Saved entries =

====

/-- Policer buckets at a 1 µs tick (R282, R287). An index holds buckets while its entry is valid in the owner's current generation. -/
def Chan.refillPolicers (c : Chan) : Chan :=
  let fill (b : Buckets) (cir pir cbs pbs : Nat) : Buckets :=
    { tc := min ((cbs * 8 : Nat) : Int) (b.tc + cir), tp := min ((pbs * 8 : Nat) : Int) (b.tp + pir) }
  let entry (i : Nat) : Option PolicerEntry :=
    match cget? c.fab.gen0.policers i, cget? c.fab.gen1.policers i with
    | some a, some b => some (if c.genOf (polSlot b) && polValid b then b else if polValid a then a else b)
    | some a, none => some a
    | none, b => b
  let rate := c.reg 0x700020
  let burst := c.reg 0x700024
  let c := c.modSch fun s => { s with pol := s.pol.map fun q => match entry q.1 with
    | some e => (q.1, fill q.2 (polCir e) (polPir e) (polCbs e) (polPbs e))
    | none => q }
  c.modSch fun s => { s with sysPol := fill s.sysPol (fld rate 15 0 * 10) (fld rate 31 16 * 10) (fld burst 15 0 * 1024) (fld burst 31 16 * 1024) }

/-! ### The commands -/

/-- SCHEDULER_SELECT; `parity` tells of a mismatch found in reading the picked object (R110). -/
def execSchedulerSelect (ch : Fin 8) (parity : Bool) (s : State) : Out := done (onPath ch (fun c => c.select parity) s)
def execSystemFifoRoom (ch : Fin 8) (s : State) : Out := done (onPath ch Chan.fifoRoom s)

end Sys2Proof.Machine
end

====

Task to complete =
Above are the entries. Quote exactly the lines from the one bearing "none, b => b" through the one bearing "The commands -/".

Answer area =
    | none, b => b
  let rate := c.reg 0x700020
  let burst := c.reg 0x700024
  let c := c.modSch fun s => { s with pol := s.pol.map fun q => match entry q.1 with
    | some e => (q.1, fill q.2 (polCir e) (polPir e) (polCbs e) (polPbs e))
    | none => q }
  c.modSch fun s => { s with sysPol := fill s.sysPol (fld rate 15 0 * 10) (fld rate 31 16 * 10) (fld burst 15 0 * 1024) (fld burst 31 16 * 1024) }

/-! ### The commands -/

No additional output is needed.